[Input records]
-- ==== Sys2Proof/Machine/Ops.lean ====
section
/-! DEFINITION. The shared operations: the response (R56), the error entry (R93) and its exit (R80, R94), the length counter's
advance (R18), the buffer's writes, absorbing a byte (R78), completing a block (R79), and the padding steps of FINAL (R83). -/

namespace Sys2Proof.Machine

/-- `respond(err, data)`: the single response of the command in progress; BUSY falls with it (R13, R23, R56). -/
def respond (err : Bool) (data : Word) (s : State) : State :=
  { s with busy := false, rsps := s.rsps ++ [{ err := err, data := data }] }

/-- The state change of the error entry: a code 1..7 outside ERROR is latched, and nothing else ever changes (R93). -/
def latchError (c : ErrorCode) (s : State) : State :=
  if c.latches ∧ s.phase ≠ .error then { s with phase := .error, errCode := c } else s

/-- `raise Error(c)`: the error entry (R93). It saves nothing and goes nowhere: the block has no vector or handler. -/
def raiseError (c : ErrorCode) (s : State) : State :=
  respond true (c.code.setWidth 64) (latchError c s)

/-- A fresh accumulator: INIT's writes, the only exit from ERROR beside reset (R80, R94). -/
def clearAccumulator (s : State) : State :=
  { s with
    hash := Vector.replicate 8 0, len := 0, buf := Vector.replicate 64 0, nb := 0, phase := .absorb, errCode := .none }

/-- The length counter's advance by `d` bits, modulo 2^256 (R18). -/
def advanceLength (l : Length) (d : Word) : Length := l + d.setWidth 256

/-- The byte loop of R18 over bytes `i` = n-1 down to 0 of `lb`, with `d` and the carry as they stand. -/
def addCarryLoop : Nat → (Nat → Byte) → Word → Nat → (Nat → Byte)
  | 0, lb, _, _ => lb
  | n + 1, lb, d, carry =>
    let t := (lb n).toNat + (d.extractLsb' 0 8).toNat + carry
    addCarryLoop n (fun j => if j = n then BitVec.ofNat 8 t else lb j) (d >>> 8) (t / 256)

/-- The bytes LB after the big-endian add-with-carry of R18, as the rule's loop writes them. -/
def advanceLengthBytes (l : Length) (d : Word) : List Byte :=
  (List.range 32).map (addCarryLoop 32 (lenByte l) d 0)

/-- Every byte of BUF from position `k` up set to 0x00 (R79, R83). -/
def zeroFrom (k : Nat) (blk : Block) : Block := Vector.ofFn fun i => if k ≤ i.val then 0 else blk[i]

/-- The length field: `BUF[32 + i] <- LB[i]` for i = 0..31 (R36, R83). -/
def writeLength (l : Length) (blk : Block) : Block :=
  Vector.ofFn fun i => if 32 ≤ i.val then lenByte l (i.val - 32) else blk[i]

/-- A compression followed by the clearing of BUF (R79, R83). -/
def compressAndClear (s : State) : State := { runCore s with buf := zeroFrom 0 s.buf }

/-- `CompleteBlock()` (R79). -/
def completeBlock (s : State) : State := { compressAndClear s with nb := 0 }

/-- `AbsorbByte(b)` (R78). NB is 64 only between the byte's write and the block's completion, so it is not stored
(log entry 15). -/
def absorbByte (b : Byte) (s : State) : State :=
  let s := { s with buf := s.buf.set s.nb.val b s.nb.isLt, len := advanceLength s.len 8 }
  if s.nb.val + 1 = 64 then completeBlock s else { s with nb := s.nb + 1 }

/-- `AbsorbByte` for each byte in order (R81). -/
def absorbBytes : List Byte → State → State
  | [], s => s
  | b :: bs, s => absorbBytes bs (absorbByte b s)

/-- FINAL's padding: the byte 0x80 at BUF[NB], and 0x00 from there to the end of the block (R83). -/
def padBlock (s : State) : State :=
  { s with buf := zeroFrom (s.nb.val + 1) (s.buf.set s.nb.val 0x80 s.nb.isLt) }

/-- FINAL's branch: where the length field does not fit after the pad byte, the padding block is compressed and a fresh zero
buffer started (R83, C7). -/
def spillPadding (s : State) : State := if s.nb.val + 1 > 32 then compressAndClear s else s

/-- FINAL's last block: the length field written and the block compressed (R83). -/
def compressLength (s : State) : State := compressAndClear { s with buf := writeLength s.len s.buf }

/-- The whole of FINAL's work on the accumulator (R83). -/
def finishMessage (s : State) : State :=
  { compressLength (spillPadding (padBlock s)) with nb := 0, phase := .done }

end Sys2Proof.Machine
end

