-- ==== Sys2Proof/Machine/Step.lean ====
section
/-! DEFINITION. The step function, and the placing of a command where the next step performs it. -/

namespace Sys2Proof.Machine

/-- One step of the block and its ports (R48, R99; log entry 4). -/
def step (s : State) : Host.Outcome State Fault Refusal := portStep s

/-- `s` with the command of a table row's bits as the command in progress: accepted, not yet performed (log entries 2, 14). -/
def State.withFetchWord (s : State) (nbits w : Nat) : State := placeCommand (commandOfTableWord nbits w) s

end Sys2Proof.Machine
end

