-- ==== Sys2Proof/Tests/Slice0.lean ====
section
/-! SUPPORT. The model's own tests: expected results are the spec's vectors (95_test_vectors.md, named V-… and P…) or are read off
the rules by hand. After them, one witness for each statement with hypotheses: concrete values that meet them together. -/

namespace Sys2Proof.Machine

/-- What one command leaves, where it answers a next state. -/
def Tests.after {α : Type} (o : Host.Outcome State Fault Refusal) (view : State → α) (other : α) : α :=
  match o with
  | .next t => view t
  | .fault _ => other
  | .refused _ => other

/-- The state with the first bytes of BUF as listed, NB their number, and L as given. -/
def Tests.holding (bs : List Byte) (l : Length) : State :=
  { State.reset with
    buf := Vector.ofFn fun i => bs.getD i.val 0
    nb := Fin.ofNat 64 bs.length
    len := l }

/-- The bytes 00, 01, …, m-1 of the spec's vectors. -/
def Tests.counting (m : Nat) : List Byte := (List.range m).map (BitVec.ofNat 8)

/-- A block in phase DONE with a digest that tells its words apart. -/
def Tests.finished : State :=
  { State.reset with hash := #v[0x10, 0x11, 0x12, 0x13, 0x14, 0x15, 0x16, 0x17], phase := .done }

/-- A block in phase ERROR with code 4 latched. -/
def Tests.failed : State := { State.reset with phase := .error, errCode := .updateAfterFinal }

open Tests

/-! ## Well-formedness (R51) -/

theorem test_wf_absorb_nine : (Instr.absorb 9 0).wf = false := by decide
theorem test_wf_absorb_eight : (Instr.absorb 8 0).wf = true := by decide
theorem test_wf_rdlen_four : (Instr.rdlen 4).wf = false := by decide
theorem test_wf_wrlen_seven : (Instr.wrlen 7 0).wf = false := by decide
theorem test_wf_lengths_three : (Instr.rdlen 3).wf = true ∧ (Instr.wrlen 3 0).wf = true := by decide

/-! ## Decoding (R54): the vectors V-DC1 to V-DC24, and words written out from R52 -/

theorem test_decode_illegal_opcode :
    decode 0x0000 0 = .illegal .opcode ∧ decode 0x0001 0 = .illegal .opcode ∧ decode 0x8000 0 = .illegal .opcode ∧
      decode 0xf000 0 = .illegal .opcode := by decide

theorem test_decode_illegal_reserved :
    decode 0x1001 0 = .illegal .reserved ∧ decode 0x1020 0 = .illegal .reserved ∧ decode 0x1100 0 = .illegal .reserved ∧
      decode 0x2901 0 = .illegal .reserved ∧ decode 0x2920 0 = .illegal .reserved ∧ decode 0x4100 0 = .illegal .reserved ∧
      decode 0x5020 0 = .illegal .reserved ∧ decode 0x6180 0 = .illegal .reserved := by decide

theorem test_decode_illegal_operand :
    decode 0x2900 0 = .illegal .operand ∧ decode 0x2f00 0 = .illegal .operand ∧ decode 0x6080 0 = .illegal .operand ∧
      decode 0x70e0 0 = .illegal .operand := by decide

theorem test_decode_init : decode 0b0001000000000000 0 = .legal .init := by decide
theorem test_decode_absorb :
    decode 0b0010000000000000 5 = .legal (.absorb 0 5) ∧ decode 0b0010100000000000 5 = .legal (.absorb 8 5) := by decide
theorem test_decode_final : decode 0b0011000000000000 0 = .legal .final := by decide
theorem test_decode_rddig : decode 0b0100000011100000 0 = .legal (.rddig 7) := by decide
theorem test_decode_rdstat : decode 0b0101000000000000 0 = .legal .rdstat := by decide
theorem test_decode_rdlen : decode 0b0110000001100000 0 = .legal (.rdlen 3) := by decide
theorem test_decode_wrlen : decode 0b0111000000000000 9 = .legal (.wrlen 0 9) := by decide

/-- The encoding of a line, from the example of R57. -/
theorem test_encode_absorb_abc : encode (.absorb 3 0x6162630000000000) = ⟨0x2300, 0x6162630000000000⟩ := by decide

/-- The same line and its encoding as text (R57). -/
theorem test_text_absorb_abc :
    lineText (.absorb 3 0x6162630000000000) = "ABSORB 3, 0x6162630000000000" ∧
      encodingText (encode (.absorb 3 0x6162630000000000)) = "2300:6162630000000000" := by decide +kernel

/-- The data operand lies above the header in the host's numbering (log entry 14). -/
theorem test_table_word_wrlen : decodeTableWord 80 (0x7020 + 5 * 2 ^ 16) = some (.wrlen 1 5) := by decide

...

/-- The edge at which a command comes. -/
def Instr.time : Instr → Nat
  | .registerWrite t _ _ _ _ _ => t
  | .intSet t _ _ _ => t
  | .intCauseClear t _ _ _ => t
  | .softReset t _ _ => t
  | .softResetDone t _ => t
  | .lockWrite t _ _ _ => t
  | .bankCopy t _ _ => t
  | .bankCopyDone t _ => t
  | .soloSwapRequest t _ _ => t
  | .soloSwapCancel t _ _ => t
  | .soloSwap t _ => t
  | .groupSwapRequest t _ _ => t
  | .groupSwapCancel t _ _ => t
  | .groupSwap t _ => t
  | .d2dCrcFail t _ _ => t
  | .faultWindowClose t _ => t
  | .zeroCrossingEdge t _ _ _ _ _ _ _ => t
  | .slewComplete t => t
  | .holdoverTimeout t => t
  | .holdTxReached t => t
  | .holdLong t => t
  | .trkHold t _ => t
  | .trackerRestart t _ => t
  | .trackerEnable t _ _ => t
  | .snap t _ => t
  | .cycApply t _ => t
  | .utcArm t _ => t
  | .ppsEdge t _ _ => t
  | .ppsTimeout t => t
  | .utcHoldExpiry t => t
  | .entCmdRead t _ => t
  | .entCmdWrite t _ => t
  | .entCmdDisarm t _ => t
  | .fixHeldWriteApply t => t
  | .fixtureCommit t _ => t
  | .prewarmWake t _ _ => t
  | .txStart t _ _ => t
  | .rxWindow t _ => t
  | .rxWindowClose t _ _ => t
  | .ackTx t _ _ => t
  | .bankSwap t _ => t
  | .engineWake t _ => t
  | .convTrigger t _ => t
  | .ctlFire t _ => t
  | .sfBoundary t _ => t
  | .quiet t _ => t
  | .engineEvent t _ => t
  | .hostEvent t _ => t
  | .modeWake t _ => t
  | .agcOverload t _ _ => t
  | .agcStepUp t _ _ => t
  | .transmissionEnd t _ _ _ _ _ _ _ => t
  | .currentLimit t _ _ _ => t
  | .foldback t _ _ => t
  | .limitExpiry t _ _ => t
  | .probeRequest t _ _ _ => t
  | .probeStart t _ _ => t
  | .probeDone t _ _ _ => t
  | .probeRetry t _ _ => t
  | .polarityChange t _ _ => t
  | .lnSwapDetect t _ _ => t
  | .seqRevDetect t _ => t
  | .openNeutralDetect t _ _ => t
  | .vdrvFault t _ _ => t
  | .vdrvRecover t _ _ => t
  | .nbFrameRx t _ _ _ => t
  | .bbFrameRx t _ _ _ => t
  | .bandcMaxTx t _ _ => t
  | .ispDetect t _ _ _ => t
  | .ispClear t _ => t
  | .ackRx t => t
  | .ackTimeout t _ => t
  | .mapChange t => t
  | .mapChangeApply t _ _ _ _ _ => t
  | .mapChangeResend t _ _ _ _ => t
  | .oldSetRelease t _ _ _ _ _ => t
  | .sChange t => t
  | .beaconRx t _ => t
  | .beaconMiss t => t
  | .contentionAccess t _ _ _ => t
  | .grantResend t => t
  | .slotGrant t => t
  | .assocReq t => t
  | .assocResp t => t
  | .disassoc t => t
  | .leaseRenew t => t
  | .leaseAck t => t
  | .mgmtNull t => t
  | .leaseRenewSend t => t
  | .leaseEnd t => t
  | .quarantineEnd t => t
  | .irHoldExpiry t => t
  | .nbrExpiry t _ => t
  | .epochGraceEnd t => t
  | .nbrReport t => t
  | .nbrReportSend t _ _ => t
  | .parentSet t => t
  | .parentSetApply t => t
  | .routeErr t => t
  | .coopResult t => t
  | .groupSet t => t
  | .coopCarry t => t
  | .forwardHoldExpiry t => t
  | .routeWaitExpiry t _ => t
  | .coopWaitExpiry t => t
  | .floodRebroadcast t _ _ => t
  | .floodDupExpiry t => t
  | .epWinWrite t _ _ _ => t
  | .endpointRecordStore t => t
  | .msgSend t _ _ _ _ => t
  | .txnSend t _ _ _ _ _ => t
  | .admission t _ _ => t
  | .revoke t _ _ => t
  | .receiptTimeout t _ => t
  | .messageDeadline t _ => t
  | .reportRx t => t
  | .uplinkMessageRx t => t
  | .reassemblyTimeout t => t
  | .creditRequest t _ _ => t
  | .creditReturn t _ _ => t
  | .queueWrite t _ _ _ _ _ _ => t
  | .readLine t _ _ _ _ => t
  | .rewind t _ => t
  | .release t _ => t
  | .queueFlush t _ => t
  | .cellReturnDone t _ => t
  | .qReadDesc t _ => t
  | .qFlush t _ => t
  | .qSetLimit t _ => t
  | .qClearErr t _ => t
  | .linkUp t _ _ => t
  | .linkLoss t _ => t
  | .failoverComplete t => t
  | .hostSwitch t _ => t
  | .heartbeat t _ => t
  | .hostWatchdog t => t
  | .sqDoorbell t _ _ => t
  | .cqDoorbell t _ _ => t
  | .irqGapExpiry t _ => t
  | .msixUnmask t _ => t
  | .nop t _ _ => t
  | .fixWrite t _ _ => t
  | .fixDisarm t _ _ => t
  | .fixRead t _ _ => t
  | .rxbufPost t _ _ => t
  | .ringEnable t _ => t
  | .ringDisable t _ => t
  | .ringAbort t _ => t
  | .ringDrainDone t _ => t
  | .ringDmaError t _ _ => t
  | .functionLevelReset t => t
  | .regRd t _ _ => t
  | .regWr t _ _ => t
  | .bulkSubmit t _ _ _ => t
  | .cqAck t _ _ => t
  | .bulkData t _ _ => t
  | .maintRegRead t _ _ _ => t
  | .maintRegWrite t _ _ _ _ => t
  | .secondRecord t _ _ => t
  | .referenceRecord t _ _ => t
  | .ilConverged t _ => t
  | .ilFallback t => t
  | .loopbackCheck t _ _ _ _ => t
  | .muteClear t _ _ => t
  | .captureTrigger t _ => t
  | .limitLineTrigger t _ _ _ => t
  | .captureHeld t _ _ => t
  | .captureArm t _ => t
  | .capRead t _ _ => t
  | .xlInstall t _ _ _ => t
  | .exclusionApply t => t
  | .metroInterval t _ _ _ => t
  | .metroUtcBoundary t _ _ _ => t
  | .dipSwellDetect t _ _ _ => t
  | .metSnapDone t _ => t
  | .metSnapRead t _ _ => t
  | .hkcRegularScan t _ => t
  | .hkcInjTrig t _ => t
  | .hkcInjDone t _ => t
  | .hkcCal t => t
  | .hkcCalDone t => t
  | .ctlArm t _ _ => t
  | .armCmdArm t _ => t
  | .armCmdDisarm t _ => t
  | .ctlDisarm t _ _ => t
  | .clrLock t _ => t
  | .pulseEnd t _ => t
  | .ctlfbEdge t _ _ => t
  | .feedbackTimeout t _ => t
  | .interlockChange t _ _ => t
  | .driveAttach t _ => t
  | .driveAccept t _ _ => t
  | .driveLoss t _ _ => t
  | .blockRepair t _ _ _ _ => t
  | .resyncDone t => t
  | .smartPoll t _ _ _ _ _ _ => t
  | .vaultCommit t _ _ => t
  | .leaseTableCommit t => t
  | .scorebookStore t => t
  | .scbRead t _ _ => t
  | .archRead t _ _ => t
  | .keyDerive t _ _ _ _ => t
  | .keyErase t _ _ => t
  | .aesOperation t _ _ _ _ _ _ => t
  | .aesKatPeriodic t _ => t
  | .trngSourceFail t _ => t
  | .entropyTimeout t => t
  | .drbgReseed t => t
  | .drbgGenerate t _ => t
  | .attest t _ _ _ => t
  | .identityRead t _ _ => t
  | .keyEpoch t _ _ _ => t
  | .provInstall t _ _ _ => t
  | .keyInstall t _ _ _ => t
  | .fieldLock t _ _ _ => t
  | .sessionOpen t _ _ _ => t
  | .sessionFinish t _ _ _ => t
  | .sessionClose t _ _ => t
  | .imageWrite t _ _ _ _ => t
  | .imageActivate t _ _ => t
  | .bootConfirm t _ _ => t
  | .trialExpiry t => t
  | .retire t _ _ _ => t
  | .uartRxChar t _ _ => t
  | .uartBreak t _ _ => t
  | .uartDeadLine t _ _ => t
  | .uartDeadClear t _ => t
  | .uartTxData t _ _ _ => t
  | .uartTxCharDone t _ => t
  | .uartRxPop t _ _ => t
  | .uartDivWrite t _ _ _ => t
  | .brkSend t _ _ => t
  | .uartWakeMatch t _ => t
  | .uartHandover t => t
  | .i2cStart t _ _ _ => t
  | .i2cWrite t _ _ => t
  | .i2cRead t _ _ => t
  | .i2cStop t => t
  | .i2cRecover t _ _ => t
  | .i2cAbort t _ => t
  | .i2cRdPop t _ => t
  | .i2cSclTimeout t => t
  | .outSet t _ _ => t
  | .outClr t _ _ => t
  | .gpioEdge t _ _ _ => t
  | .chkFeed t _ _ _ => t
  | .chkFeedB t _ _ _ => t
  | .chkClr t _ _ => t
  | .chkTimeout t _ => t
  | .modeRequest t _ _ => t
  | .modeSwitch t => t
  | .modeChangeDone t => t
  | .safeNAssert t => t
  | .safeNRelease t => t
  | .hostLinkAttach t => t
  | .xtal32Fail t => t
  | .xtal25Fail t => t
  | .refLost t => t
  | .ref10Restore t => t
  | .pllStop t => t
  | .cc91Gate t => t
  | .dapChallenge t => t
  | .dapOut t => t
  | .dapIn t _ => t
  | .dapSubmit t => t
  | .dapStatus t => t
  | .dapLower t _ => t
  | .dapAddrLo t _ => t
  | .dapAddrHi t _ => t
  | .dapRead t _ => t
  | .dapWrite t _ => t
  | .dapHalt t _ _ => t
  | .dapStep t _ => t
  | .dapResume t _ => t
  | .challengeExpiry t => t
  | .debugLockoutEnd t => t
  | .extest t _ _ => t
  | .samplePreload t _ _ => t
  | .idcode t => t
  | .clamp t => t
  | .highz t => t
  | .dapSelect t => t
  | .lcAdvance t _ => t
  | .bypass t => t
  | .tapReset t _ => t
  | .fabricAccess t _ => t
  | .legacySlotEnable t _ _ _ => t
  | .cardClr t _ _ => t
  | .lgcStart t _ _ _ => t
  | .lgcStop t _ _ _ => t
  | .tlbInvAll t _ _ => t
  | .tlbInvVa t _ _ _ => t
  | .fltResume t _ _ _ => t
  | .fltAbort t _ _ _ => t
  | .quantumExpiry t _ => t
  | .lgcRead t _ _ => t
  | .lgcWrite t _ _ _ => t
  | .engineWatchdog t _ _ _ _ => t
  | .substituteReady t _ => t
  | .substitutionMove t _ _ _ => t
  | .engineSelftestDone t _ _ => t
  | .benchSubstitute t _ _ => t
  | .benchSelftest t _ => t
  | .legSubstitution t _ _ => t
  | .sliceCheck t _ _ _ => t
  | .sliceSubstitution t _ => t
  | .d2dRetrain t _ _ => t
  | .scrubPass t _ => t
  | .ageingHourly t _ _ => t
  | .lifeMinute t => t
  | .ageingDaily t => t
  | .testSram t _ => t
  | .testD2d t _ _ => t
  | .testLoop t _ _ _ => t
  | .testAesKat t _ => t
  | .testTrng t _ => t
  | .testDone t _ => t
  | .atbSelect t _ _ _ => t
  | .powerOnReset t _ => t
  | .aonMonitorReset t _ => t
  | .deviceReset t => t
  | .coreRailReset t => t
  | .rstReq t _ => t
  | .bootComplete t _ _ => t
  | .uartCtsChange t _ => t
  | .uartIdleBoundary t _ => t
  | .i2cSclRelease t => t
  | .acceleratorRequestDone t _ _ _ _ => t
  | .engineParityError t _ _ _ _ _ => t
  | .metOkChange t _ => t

[What to produce] Look over the listing and return each line that holds "respond".

[Answer box]
/-- `respond(err, data)`: the single response of the command in progress; BUSY falls with it (R13, R23, R56). -/
def respond (err : Bool) (data : Word) (s : State) : State :=
  respond true (c.code.setWidth 64) (latchError c s)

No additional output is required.